▸ Task instructions: Restate the data that follows exactly as it stands, beginning with the first line and ending with the line that contains "def Part.apart (l".

▸ Stored items:
• • •
-- ==== Sys2Proof/Laws/Reads.lean ====
section
/-! SUPPORT. What a view of the state reads: after a change outside the parts it reads, it gives what it gave before. One lemma
to a view, each used with the footprint lemmas `…_only`. -/
namespace Sys2Proof

/-- Two lists of parts have no part in common, decided on masks. -/
def Part.apart (l l' : List Part) : Bool := (Part.mask l &&& Part.mask l').beq 0

theorem Part.apart_not_mem {l l' : List Part} (h : Part.apart l l' = true) {p : Part} (hp : p ∈ l') : p ∉ l := by
  intro hm
  have h1 := Nat.eq_of_beq_eq_true h
  have h2 := (Part.mask_bit l p).mpr hm
  have h3 := (Part.mask_bit l' p).mpr hp
  have h4 := Nat.zero_testBit p.ctorIdx
  rw [← h1, Nat.testBit_and, h2, h3] at h4
  cases h4

namespace Machine

theorem State.abWithin_of_only {l : List Part} {s t : State} (h : Only l s t) (hd : Part.apart l [.regs, .fdrMon] = true) (x0 : Nat) (x1 : Nat) :
    State.abWithin t x0 x1 = State.abWithin s x0 x1 := by
  have h0 : t.regs = s.regs := h .regs (Part.apart_not_mem hd (by decide))
  have h1 : t.fdrMon = s.fdrMon := h .fdrMon (Part.apart_not_mem hd (by decide))
  clear h hd
  cases s; cases t; dsimp only at h0 h1; subst h0; subst h1; rfl

theorem State.accessCause_of_only {l : List Part} {s t : State} (h : Only l s t) (hd : Part.apart l [.regs, .chan, .clk] = true) (x0 : Nat) :
    State.accessCause t x0 = State.accessCause s x0 := by
  have h0 : t.regs = s.regs := h .regs (Part.apart_not_mem hd (by decide))
  have h1 : t.chan = s.chan := h .chan (Part.apart_not_mem hd (by decide))
  have h2 : t.clk = s.clk := h .clk (Part.apart_not_mem hd (by decide))
  clear h hd
  cases s; cases t; dsimp only at h0 h1 h2; subst h0; subst h1; subst h2; rfl

theorem State.accessory_of_only {l : List Part} {s t : State} (h : Only l s t) (hd : Part.apart l [.regs, .dieRegs, .phy] = true) (x0 : Nat) (x1 : Nat) (x2 : Nat) :
    State.accessory t x0 x1 x2 = State.accessory s x0 x1 x2 := by
  have h0 : t.regs = s.regs := h .regs (Part.apart_not_mem hd (by decide))
  have h1 : t.dieRegs = s.dieRegs := h .dieRegs (Part.apart_not_mem hd (by decide))
  have h2 : t.phy = s.phy := h .phy (Part.apart_not_mem hd (by decide))
  clear h hd
  cases s; cases t; dsimp only at h0 h1 h2; subst h0; subst h1; subst h2; rfl

theorem State.ackOverdue_of_only {l : List Part} {s t : State} (h : Only l s t) (hd : Part.apart l [.lnk, .clock] = true) (x0 : Nat) (x1 : Nat) :
    State.ackOverdue t x0 x1 = State.ackOverdue s x0 x1 := by
  have h0 : t.lnk = s.lnk := h .lnk (Part.apart_not_mem hd (by decide))
  have h1 : t.clock = s.clock := h .clock (Part.apart_not_mem hd (by decide))
  clear h hd
  cases s; cases t; dsimp only at h0 h1; subst h0; subst h1; rfl

theorem State.act_of_only {l : List Part} {s t : State} (h : Only l s t) (hd : Part.apart l [.regs] = true) (x0 : Nat) (x1 : Fld) :
    State.act t x0 x1 = State.act s x0 x1 := by
  have h0 : t.regs = s.regs := h .regs (Part.apart_not_mem hd (by decide))
  clear h hd
  cases s; cases t; dsimp only at h0; subst h0; rfl

theorem State.activateRefusal_of_only {l : List Part} {s t : State} (h : Only l s t) (hd : Part.apart l [.regs, .bankA, .bankB, .active, .nvmA, .nvmB, .upd] = true) (x0 : Bool) :
    State.activateRefusal t x0 = State.activateRefusal s x0 := by
  have h0 : t.regs = s.regs := h .regs (Part.apart_not_mem hd (by decide))
  have h1 : t.bankA = s.bankA := h .bankA (Part.apart_not_mem hd (by decide))
  have h2 : t.bankB = s.bankB := h .bankB (Part.apart_not_mem hd (by decide))
  have h3 : t.active = s.active := h .active (Part.apart_not_mem hd (by decide))
  have h4 : t.nvmA = s.nvmA := h .nvmA (Part.apart_not_mem hd (by decide))
  have h5 : t.nvmB = s.nvmB := h .nvmB (Part.apart_not_mem hd (by decide))
  have h6 : t.upd = s.upd := h .upd (Part.apart_not_mem hd (by decide))
  clear h hd
  cases s; cases t; dsimp only at h0 h1 h2 h3 h4 h5 h6; subst h0; subst h1; subst h2; subst h3; subst h4; subst h5; subst h6; rfl

theorem State.active3_of_only {l : List Part} {s t : State} (h : Only l s t) (hd : Part.apart l [.regs, .crs] = true) (x0 : Nat) :
    State.active3 t x0 = State.active3 s x0 := by
  have h0 : t.regs = s.regs := h .regs (Part.apart_not_mem hd (by decide))
  have h1 : t.crs = s.crs := h .crs (Part.apart_not_mem hd (by decide))
  clear h hd
  cases s; cases t; dsimp only at h0 h1; subst h0; subst h1; rfl

theorem State.acts_of_only {l : List Part} {s t : State} (h : Only l s t) (hd : Part.apart l [.regs] = true) (x0 : Nat) (x1 : Fld) :
    State.acts t x0 x1 = State.acts s x0 x1 := by
  have h0 : t.regs = s.regs := h .regs (Part.apart_not_mem hd (by decide))
  clear h hd
  cases s; cases t; dsimp only at h0; subst h0; rfl

theorem State.adcOf_of_only {l : List Part} {s t : State} (h : Only l s t) (hd : Part.apart l [.adc] = true) (x0 : Nat) :
    State.adcOf t x0 = State.adcOf s x0 := by
  have h0 : t.adc = s.adc := h .adc (Part.apart_not_mem hd (by decide))
  clear h hd
  cases s; cases t; dsimp only at h0; subst h0; rfl

theorem State.addrR_of_only {l : List Part} {s t : State} (h : Only l s t) (hd : Part.apart l [.regs] = true) :
    State.addrR t = State.addrR s := by
  have h0 : t.regs = s.regs := h .regs (Part.apart_not_mem hd (by decide))
  clear h hd
  cases s; cases t; dsimp only at h0; subst h0; rfl

theorem State.addrW_of_only {l : List Part} {s t : State} (h : Only l s t) (hd : Part.apart l [.regs] = true) :
    State.addrW t = State.addrW s := by
  have h0 : t.regs = s.regs := h .regs (Part.apart_not_mem hd (by decide))
  clear h hd
  cases s; cases t; dsimp only at h0; subst h0; rfl

theorem State.admFeeder_of_only {l : List Part} {s t : State} (h : Only l s t) (hd : Part.apart l [.regs] = true) (x0 : Nat) :
    State.admFeeder t x0 = State.admFeeder s x0 := by
  have h0 : t.regs = s.regs := h .regs (Part.apart_not_mem hd (by decide))
  clear h hd
  cases s; cases t; dsimp only at h0; subst h0; rfl

theorem State.admQuota_of_only {l : List Part} {s t : State} (h : Only l s t) (hd : Part.apart l [.regs] = true) (x0 : Nat) :
    State.admQuota t x0 = State.admQuota s x0 := by
  have h0 : t.regs = s.regs := h .regs (Part.apart_not_mem hd (by decide))
  clear h hd
  cases s; cases t; dsimp only at h0; subst h0; rfl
• • •
▸ Answer to this exercise:
-- ==== Sys2Proof/Laws/Reads.lean ====
section
/-! SUPPORT. What a view of the state reads: after a change outside the parts it reads, it gives what it gave before. One lemma
to a view, each used with the footprint lemmas `…_only`. -/
namespace Sys2Proof

/-- Two lists of parts have no part in common, decided on masks. -/
def Part.apart (l l' : List Part) : Bool := (Part.mask l &&& Part.mask l').beq 0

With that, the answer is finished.